During the hearing in the High Court last week the justices gave residents of the villages 60 days to decide whether they are willing to compromise. They must determine whether they are willing to “balance” their lives, their welfare and their safety with regular live-fire military exercises on their doorstep. They must decide whether they are willing to compromise on their physical wellbeing, on the safety of their children who will graze the sheep among ammunition duds, and of that of the flocks, and on their livelihood and way of life. On whether they accept the possibility that their fields and their pasture lands could go up in flames every few weeks.

“We have an ear for music,” Justice Hanan Melcer, head of the three-person judiciary panel, to the representatives of the petitioners. “I understood that you have heard offers (during the mediation process), and said no to each of them.”
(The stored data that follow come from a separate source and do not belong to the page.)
/-- The issue under way, with `ex` as the meaning of an instruction. -/
def runIssueWith (ex : Instr → State → Out) (s : State) : Out :=
  match s.cur with
  | none => .next s
  | some c => match s.group c.guid with
    | none => .next { s with cur := none }
    | some g =>
      let tids := s.stillActive c.guid c.active
      match Ctx.parse { c with active := tids } g.nregs with
      | (r, some (word, code)) => State.breach ex s { c with active := tids } g r word code
      | (r, none) =>
        let (go, stay) := match issueKind r.is with
          | none => (tids, [])
          | some quad => tids.partition (g.together quad tids)
        let s1 := s.gatherMid c ((issueKind r.is).getD false) stay
        if go.isEmpty then .next (State.onGroup { s1 with cur := none } c.guid Group.tidy)
        else
          let c1 := c.ready g r go
          State.makeIssue ex { s1 with cur := some c1 } c1 g r

/-- A packet in progress whose next issue waits for nothing but its slot. -/
def State.packetReady (s : State) (c : Ctx) : Bool :=
  !s.onWalk c.guid c.active &&
  (match s.group c.guid with
    | some g => s.issueReady { c with active := s.stillActive c.guid c.active } g
    | none => true)

/-- A packet in progress whose next issue may go out now. -/
def State.mayContinue (s : State) (c : Ctx) : Bool :=
  s.slotFree c.core c.slot && s.packetReady c

/-- A packet in progress goes on. -/
def State.continue_ (s : State) (c : Ctx) : State :=
  { s with packets := s.packets.filter fun d => decide (d ≠ c), cur := some c }

end Sys2Proof.Machine
end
Attorney Lecker replied, “The government’s offers have gotten worse from one time to the next,” to which Melcer responded: “That’s the proper way to conduct negotiations. It’s known that the first offer will be the best one … I come from the private sector and I know that.”

But this is not a business dispute, it’s about a population that is protected by international law in occupied territory. The justices themselves recognize that. Justice Menachem Mazuz said: “We’re in a regime of a prolonged occupation, this not a short-term stay, and there’s a working assumption that on the one hand the occupation demands military activity, and on the other the military requires training exercises.”
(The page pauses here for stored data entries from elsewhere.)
/-- R113, R114, R115, R120, R256, R265: FENCE acquires (.acq, .ar and .sc) by dropping the cluster's copied lines at device or
system scope, and .sc waits until the thread's earlier stores are visible; a CTWAIT on a DRAM counter that has reached its
target drops the cluster's copy of its line (R107) and goes on, and otherwise parks, and one that cannot be corrected, in DRAM or
on a die network (R185), traps 0x21; PROMOTE_ARRIVAL marks its access and nothing else.  That trap (log 42), the line of 128 bytes
(log 12) and a store visible once it is performed (log 19) are the model's. -/
def Obligations.FencesAndWaits : Prop :=
  (∀ f : LAf, ActsEach (.fence f) fun s c g u t => ∃ m,
    (f.kind.toNat ≠ 1 → 2 ≤ f.sc.toNat → m = { s with clines := s.clines.filter fun l => decide (l.cluster ≠ g.core / 24) }) ∧
    (f.kind.toNat = 1 ∨ f.sc.toNat < 2 → m = s) ∧
    ((f.kind.toNat = 3 ∧ ∃ a ∈ s.accesses, a.guid = c.guid ∧ a.kind.stores = true ∧ ∃ l ∈ a.lanes, l.tid = u.tid) →
      t = m.await u.tid .drained) ∧
    ((f.kind.toNat ≠ 3 ∨ ∀ a ∈ s.accesses, a.guid = c.guid → a.kind.stores = true → ∀ l ∈ a.lanes, l.tid ≠ u.tid) → t = m)) ∧
  (∀ (s : State) (c : Ctx) (g : Group), InIssue s c g → ∀ q : LAt, q.space = false →
    let at_ := fun (c : Ctx) (g : Group) (u : Thread) => ((c.uni g (48 + q.base.toNat)).toNat + (c.val u q.a).toNat) % 2 ^ 64
    DramFails (.ctwait q) s c g (at_ c g) 8 0 false ∧
    ∀ (th : Nat → Thread) (pa : Nat → Nat), LanesReach s c g th (at_ c g) 8 0 false pa →
      (∀ tid ∈ c.active, pa tid < Config.peerBase) → ∃ t, exec (.ctwait q) s = .next t ∧
      InOrder (fun x tid y => ∀ c g u, Acting x tid c g u → let k := pa tid
        let bad : Prop := NetMark.core g.core ∈ x.netBad ∨ ∃ n ∈ x.badUnits, n * 64 < k + 8 ∧ k < n * 64 + 64
        (bad → y = x.raise u.tid 0x21 (BitVec.ofNat 64 (at_ c g u)) 0 0) ∧
        let left := x.clines.filter fun l =>
          decide (l.cluster ≠ g.core / 24 ∨ (q.sc.toNat < 2 ∧ (k + 8 ≤ l.line * 128 ∨ l.line * 128 + 128 ≤ k)))
        (¬ bad → (c.pair u q.v).toNat ≤ x.num k 8 → y = { x with clines := left }) ∧
        (¬ bad → x.num k 8 < (c.pair u q.v).toNat →
          y = x.await u.tid (.counter k (at_ c g u) (c.pair u q.v) q.sc.toNat))) c.active s t) ∧
  ∀ (s : State) (id : Nat), ∃ t, exec (.promoteArrival id) s = .next t ∧ t = { s with accesses := t.accesses } ∧
    t.accesses.length = s.accesses.length ∧
    ∀ (i : Nat) (a b : Access), s.accesses[i]? = some a → t.accesses[i]? = some b →
      (a.id ≠ id → b = a) ∧ (a.id = id → ∀ d sc, a.kind = .promote d sc false → b = { a with kind := .promote d sc true })

/-- R85, R90, R103, R109, R110, R113, R120, R192, R241, R243, R256, R273, R305, R308: MEMORY_ACCESS_COMPLETE performs an access
whose lanes lie in the package's memory without data errors, lane after lane in ascending home lane.  A store leaves at each
byte what the last lane that covers it brings, every other byte standing; a load gives its thread what its bytes hold, the
copied line where its scope reads it, its own pending stores over it; an atomic or a counter add leaves the new value.  Nothing
else changes but the cluster's copied lines and what a store keeps for the launch's fetches.  A place that names no memory is
a fault.  That fault (log 77), copied lines of 128 bytes (log 12) and stores visible at once (log 19) are the model's. -/
def Obligations.AccessesPerformed : Prop :=
  ∀ (s : State) (a : Access) (replies : List (Option (List Byte))), MemOk s →
    s.accesses.find? (fun e => decide (e.id = a.id)) = some a →
    let run := exec (.memoryAccessComplete a.id replies) s
    let absent := fun (l : LaneAcc) => 294912 * 2 ^ 21 ≤ l.pa ∧ l.pa < Config.padBase
    let own := a.core / 24
    let gone := s.accesses.filter fun e => decide (e.id ≠ a.id)
    ((∃ l ∈ a.lanes, absent l) → ∃ l ∈ a.lanes, absent l ∧ run = .fault (.absentMemory l.pa)) ∧
    ((∀ l ∈ a.lanes, ¬ absent l) → s.performable a = false → run = .next s) ∧
    ((∀ l ∈ a.lanes, l.pa < 294912 * 2 ^ 21 ∧ l.peer = false) → s.performable a = true → a.netBad = false →
      (a.kind = .store → (∀ n ∈ s.badUnits, ∀ l ∈ a.lanes, n / 8 ≠ l.pa / 512) → ∃ t, run = .next t ∧
        t = { s with mem := t.mem, clines := t.clines, launches := t.launches, accesses := gone } ∧
        (let after := fun (k : Nat) (b : Byte) => a.lanes.foldl (fun b l =>
           if l.pa ≤ k ∧ k < l.pa + l.bytes.length then l.bytes.getD (k - l.pa) 0 else b) b
         (∀ k, t.byte k = after k (s.byte k)) ∧ t.clines.length = s.clines.length ∧
         ∀ (i : Nat) (x y : CLine), s.clines[i]? = some x → t.clines[i]? = some y → y = { x with bytes := y.bytes } ∧
           (x.cluster ≠ own → y = x) ∧ (x.cluster = own → y.bytes.length = x.bytes.length ∧
             ∀ j, j < x.bytes.length → y.bytes.getD j 0 = after (x.line * 128 + j) (x.bytes.getD j 0))) ∧
        (∀ k, k ≠ a.launch → mget t.launches k = mget s.launches k) ∧
        ∀ x, mget s.launches a.launch = some x → ∃ y, mget t.launches a.launch = some { x with hidden := y } ∧
          ∀ k, mget y k = if mget x.hidden k = none ∧ ∃ l ∈ a.lanes, l.pa ≤ k ∧ k < l.pa + l.bytes.length
            then some (s.byte k) else mget x.hidden k) ∧
      (∀ l, a.kind = .store → a.lanes = [l] → (∃ n ∈ s.badUnits, n / 8 = l.pa / 512) → l.pa % 512 + l.bytes.length ≤ 512 →
        ∃ t e, run = .next t ∧ t.mem = s.mem ∧ t.dieQ = s.dieQ ++ [(dieOfEntry a.core, e)] ∧ e.kind = 3 ∧ e.cause = 0x21 ∧
          e.access = 1 ∧ e.addr = l.va ∧ t.accesses = gone) ∧
      (s.badUnits = [] →
        let runs := fun (one : State → LaneAcc → Thread → State → Prop) => ∃ (m : Nat → State) (t : State), run = .next t ∧
          m 0 = s ∧ t = { m a.lanes.length with accesses := gone } ∧
          ∀ i l u, a.lanes[i]? = some l → (m i).thread a.guid l.tid = some u → one (m i) l u (m (i + 1))
        let gives := fun (m : State) (l : LaneAcc) (t : State) (u' : Thread) (key : Nat) (bs : List Byte) =>
          t = { m with groups := t.groups, mem := t.mem, clines := t.clines, launches := t.launches } ∧
          t.thread a.guid l.tid = some u' ∧ (∀ k j, (k ≠ a.guid ∨ j ≠ l.tid) → t.thread k j = m.thread k j) ∧
          (∀ k, t.byte k = if key ≤ k ∧ k < key + bs.length then bs.getD (k - key) 0 else m.byte k) ∧
          (bs = [] → t.mem = m.mem) ∧ (∀ x, x.cluster ≠ own → (x ∈ t.clines ↔ x ∈ m.clines)) ∧
          ∀ x ∈ t.clines, x ∈ m.clines ∨ x = ⟨own, l.pa / 128, m.bytes (l.pa / 128 * 128) 128⟩
        let acquires := fun (t : State) (yes : Bool) (sc : Nat) =>
          yes = true → 2 ≤ sc → ∀ x ∈ t.clines, x.cluster ≠ own
        let atColumn := fun (t : State) (l : LaneAcc) => ∀ x ∈ t.clines, x.cluster = own → x.line ≠ l.pa / 128
        let cached := fun (m : State) (l : LaneAcc) (n : Nat) =>
          match m.clines.find? fun x => decide (x.cluster = own) && decide (x.line = l.pa / 128) with
          | some x => (x.bytes.drop (l.pa % 128)).take n
          | none => m.bytes l.pa n
        let plain : Prop := ∀ e ∈ s.earlier a, e.guid = a.guid → e.kind ≠ .store
        (∀ ty v sc q, a.kind = .load ty v sc q → ty < 7 → plain → runs fun m l u t =>
          let bs := if 2 ≤ sc then m.bytes l.pa (tyBytes ty) else cached m l (tyBytes ty)
          gives m l t (u.setLoad ty v bs) 0 [] ∧ acquires t q sc ∧ (2 ≤ sc → atColumn t l)) ∧
        (∀ ty v sc q e l l', a.kind = .load ty v sc q → s.earlier a = [e] → e.guid = a.guid → e.kind = .store →
          e.lanes = [l'] → a.lanes = [l] → l'.tid = l.tid → l'.pa = l.pa → ty < 7 → l'.bytes.length = tyBytes ty →
          l.pa % 128 + tyBytes ty ≤ 128 → (∀ x ∈ s.clines, x.bytes.length = 128) →
          runs fun m l u t => gives m l t (u.setLoad ty v l'.bytes) 0 []) ∧
        (∀ opt d sc q red, a.kind = .atomic opt d sc q red → let w := if opt = 1 ∨ opt = 10 then 8 else 4
          runs fun m l u t => gives m l t (if red then u else
            if w = 8 then u.setPair d (BitVec.ofNat 64 (m.num l.pa w)) else u.setReg d (BitVec.ofNat 32 (m.num l.pa w)))
              l.pa (leBytes w (atomFn opt (m.num l.pa w) l.arg.toNat)) ∧ acquires t q sc ∧ atColumn t l) ∧
        (∀ wide d sc q, a.kind = .cas wide d sc q → let w := if wide then 8 else 4
          runs fun m l u t => gives m l t
            (if wide then u.setPair d (BitVec.ofNat 64 (m.num l.pa w)) else u.setReg d (BitVec.ofNat 32 (m.num l.pa w)))
            l.pa (if m.num l.pa w = l.arg.toNat then leBytes w l.arg2.toNat else []) ∧ acquires t q sc ∧ atColumn t l) ∧
        (a.kind = .ctadd → runs fun m l u t =>
          gives m l t u l.pa (leBytes 8 (min (m.num l.pa 8 + l.arg.toNat) (2 ^ 64 - 1))) ∧ atColumn t l) ∧
        (∀ v sc, a.kind = .ctread v sc → runs fun m l u t =>
          gives m l t (u.setPair v (BitVec.ofNat 64 (m.num l.pa 8))) 0 [] ∧ acquires t true sc ∧ atColumn t l) ∧
        (∀ d sc, a.kind = .promote d sc true → runs fun m l u t =>
          gives m l t (u.setReg d (BitVec.ofNat 32 (m.num l.pa 4))) 0 [] ∧ acquires t true sc ∧ atColumn t l) ∧
        ∀ d l ls g, a.kind = .sload d → a.lanes = l :: ls → plain → s.group a.guid = some g → ∃ t, run = .next t ∧
          t = { s with groups := t.groups, clines := t.clines, accesses := gone } ∧
          t.group a.guid = some { g with sregs := g.sregs.set d (BitVec.ofNat 64 (leNat (cached s l 8))) } ∧
          (∀ k, k ≠ a.guid → t.group k = s.group k) ∧
          (∀ x, x.cluster ≠ own → (x ∈ t.clines ↔ x ∈ s.clines)) ∧
          ∀ x ∈ t.clines, x ∈ s.clines ∨ x = ⟨own, l.pa / 128, s.bytes (l.pa / 128 * 128) 128⟩)) ∧
    ∀ ty v sc l bs u, a.kind = .load ty v sc false → a.lanes = [l] → l.peer = true → Config.peerBase ≤ l.pa →
      s.performable a = true → s.badUnits = [] → a.netBad = false → bs.length = tyBytes ty → replies = [some bs] →
      (∀ e ∈ s.earlier a, e.guid = a.guid → e.kind ≠ .store) → s.thread a.guid l.tid = some u → ∃ t r, run = .next t ∧
        t = { s with groups := t.groups, accesses := gone, peerOut := s.peerOut ++ [r] } ∧ r.op = .read (tyBytes ty) ∧
        t.thread a.guid l.tid = some (u.setLoad ty v bs)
When attorney Yitzhak Bart of the State Prosecutor’s Office referred to the assertion by ACRI attorney Dan Yakir to the effect that “this is a weakened population” – it was Melcer who added: “weakened and protected.” What is the meaning of protected? That it’s illegal to expel the population and to evict it for the purpose of military exercises, as was determined already back in 1967 in an opinion of then-Military Advocate General Col. Meir Shamgar.
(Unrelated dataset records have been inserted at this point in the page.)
/-! ### State.arrive -/

@[simp] theorem State.arrive_stime (s : State) (k tid : Nat) (p : Point) : (s.arrive k tid p).stime = s.stime := s.onGroup_stime k _
@[simp] theorem State.arrive_mem (s : State) (k tid : Nat) (p : Point) : (s.arrive k tid p).mem = s.mem := s.onGroup_mem k _
@[simp] theorem State.arrive_noisy (s : State) (k tid : Nat) (p : Point) : (s.arrive k tid p).noisy = s.noisy := s.onGroup_noisy k _
@[simp] theorem State.arrive_badUnits (s : State) (k tid : Nat) (p : Point) : (s.arrive k tid p).badUnits = s.badUnits := s.onGroup_badUnits k _
@[simp] theorem State.arrive_cores (s : State) (k tid : Nat) (p : Point) : (s.arrive k tid p).cores = s.cores := s.onGroup_cores k _
@[simp] theorem State.arrive_columns (s : State) (k tid : Nat) (p : Point) : (s.arrive k tid p).columns = s.columns := s.onGroup_columns k _
@[simp] theorem State.arrive_saved (s : State) (k tid : Nat) (p : Point) : (s.arrive k tid p).saved = s.saved := s.onGroup_saved k _
@[simp] theorem State.arrive_launches (s : State) (k tid : Nat) (p : Point) : (s.arrive k tid p).launches = s.launches := s.onGroup_launches k _
@[simp] theorem State.arrive_ranges (s : State) (k tid : Nat) (p : Point) : (s.arrive k tid p).ranges = s.ranges := s.onGroup_ranges k _
@[simp] theorem State.arrive_tasks (s : State) (k tid : Nat) (p : Point) : (s.arrive k tid p).tasks = s.tasks := s.onGroup_tasks k _
@[simp] theorem State.arrive_tenants (s : State) (k tid : Nat) (p : Point) : (s.arrive k tid p).tenants = s.tenants := s.onGroup_tenants k _
@[simp] theorem State.arrive_keys (s : State) (k tid : Nat) (p : Point) : (s.arrive k tid p).keys = s.keys := s.onGroup_keys k _
@[simp] theorem State.arrive_frameKey (s : State) (k tid : Nat) (p : Point) : (s.arrive k tid p).frameKey = s.frameKey := s.onGroup_frameKey k _
@[simp] theorem State.arrive_dieQ (s : State) (k tid : Nat) (p : Point) : (s.arrive k tid p).dieQ = s.dieQ := s.onGroup_dieQ k _
@[simp] theorem State.arrive_heldFaults (s : State) (k tid : Nat) (p : Point) : (s.arrive k tid p).heldFaults = s.heldFaults := s.onGroup_heldFaults k _
@[simp] theorem State.arrive_islands (s : State) (k tid : Nat) (p : Point) : (s.arrive k tid p).islands = s.islands := s.onGroup_islands k _
@[simp] theorem State.arrive_accesses (s : State) (k tid : Nat) (p : Point) : (s.arrive k tid p).accesses = s.accesses := s.onGroup_accesses k _
@[simp] theorem State.arrive_clines (s : State) (k tid : Nat) (p : Point) : (s.arrive k tid p).clines = s.clines := s.onGroup_clines k _
@[simp] theorem State.arrive_walks (s : State) (k tid : Nat) (p : Point) : (s.arrive k tid p).walks = s.walks := s.onGroup_walks k _
@[simp] theorem State.arrive_copies (s : State) (k tid : Nat) (p : Point) : (s.arrive k tid p).copies = s.copies := s.onGroup_copies k _
@[simp] theorem State.arrive_takes (s : State) (k tid : Nat) (p : Point) : (s.arrive k tid p).takes = s.takes := s.onGroup_takes k _
@[simp] theorem State.arrive_engs (s : State) (k tid : Nat) (p : Point) : (s.arrive k tid p).engs = s.engs := s.onGroup_engs k _
@[simp] theorem State.arrive_kvs (s : State) (k tid : Nat) (p : Point) : (s.arrive k tid p).kvs = s.kvs := s.onGroup_kvs k _
@[simp] theorem State.arrive_hmsgs (s : State) (k tid : Nat) (p : Point) : (s.arrive k tid p).hmsgs = s.hmsgs := s.onGroup_hmsgs k _
@[simp] theorem State.arrive_dones (s : State) (k tid : Nat) (p : Point) : (s.arrive k tid p).dones = s.dones := s.onGroup_dones k _
@[simp] theorem State.arrive_enrolled (s : State) (k tid : Nat) (p : Point) : (s.arrive k tid p).enrolled = s.enrolled := s.onGroup_enrolled k _
@[simp] theorem State.arrive_budget (s : State) (k tid : Nat) (p : Point) : (s.arrive k tid p).budget = s.budget := s.onGroup_budget k _
@[simp] theorem State.arrive_draw (s : State) (k tid : Nat) (p : Point) : (s.arrive k tid p).draw = s.draw := s.onGroup_draw k _
@[simp] theorem State.arrive_ready (s : State) (k tid : Nat) (p : Point) : (s.arrive k tid p).ready = s.ready := s.onGroup_ready k _
@[simp] theorem State.arrive_events (s : State) (k tid : Nat) (p : Point) : (s.arrive k tid p).events = s.events := s.onGroup_events k _
@[simp] theorem State.arrive_debugOut (s : State) (k tid : Nat) (p : Point) : (s.arrive k tid p).debugOut = s.debugOut := s.onGroup_debugOut k _
@[simp] theorem State.arrive_domain (s : State) (k tid : Nat) (p : Point) : (s.arrive k tid p).domain = s.domain := s.onGroup_domain k _
@[simp] theorem State.arrive_peerOut (s : State) (k tid : Nat) (p : Point) : (s.arrive k tid p).peerOut = s.peerOut := s.onGroup_peerOut k _
@[simp] theorem State.arrive_replies (s : State) (k tid : Nat) (p : Point) : (s.arrive k tid p).replies = s.replies := s.onGroup_replies k _
@[simp] theorem State.arrive_portIn (s : State) (k tid : Nat) (p : Point) : (s.arrive k tid p).portIn = s.portIn := s.onGroup_portIn k _
@[simp] theorem State.arrive_resent (s : State) (k tid : Nat) (p : Point) : (s.arrive k tid p).resent = s.resent := s.onGroup_resent k _
@[simp] theorem State.arrive_packets (s : State) (k tid : Nat) (p : Point) : (s.arrive k tid p).packets = s.packets := s.onGroup_packets k _
@[simp] theorem State.arrive_cur (s : State) (k tid : Nat) (p : Point) : (s.arrive k tid p).cur = s.cur := s.onGroup_cur k _
@[simp] theorem State.arrive_servedAt (s : State) (k tid : Nat) (p : Point) : (s.arrive k tid p).servedAt = s.servedAt := s.onGroup_servedAt k _
@[simp] theorem State.arrive_nextId (s : State) (k tid : Nat) (p : Point) : (s.arrive k tid p).nextId = s.nextId := s.onGroup_nextId k _
@[simp] theorem State.arrive_nextToken (s : State) (k tid : Nat) (p : Point) : (s.arrive k tid p).nextToken = s.nextToken := s.onGroup_nextToken k _
@[simp] theorem State.arrive_inputs (s : State) (k tid : Nat) (p : Point) : (s.arrive k tid p).inputs = s.inputs := s.onGroup_inputs k _
@[simp] theorem State.arrive_sched (s : State) (k tid : Nat) (p : Point) : (s.arrive k tid p).sched = s.sched := s.onGroup_sched k _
Therefore, the laymen in the courtroom expected the respected justices to seriously address the smoking gun discovered by the Akevot Institute for Israeli-Palestinian Conflict Research, which was presented to the bench by the petitioners’ representatives: In July 1981, the document shows, Ariel Sharon, then agriculture minister in the government of Menachem Begin, suggested to the IDF brass that they establish a training zone in the region in order to prevent “the spread of the Arab mountain villagers on the ridge, in the direction of the desert.”

About a year later, when Sharon was already defense minister, it was declared that the area had been seized for the purpose of training exercises. In other words, the firing zone was originally declared with the objective of emptying the area of Palestinians. Mazuz was not upset by that revelation and said: “There is a combination of interests here. That doesn’t mean that the decision would not serve a military purpose involving firing zones.”

Bottom of Form

“The spread” referred to at the time by Sharon is the natural reciprocal relationship between a village of origin – which has grown and become an urban center – and seasonal offshoots that it created in the vicinity over a period of decades and that later became permanent villages.

For his part, attorney Bart claimed that the petitioners and their families are not permanent residents of their villages, but rather of the city of Yatta, and that if they settled in the area – it was as “invaders,” after it had been declared a firing zone. Therefore, it is permitted to expel them from their homes for the purpose of military exercises and to enable them to return in the periods between those exercises.

Here the justices clearly disagreed with him. The determination of permanent residency “is changing in many places in the world,” Melcer commented. “We don’t share your self-conviction, sir.”

And yet in spite of that, the justices expect the Palestinian residents to compromise regarding the demand for training exercises among and inside their homes, on their private and public lands. Or as Mazuz summed up: “In every model [that will be proposed to the parties] nobody will get what he wants.”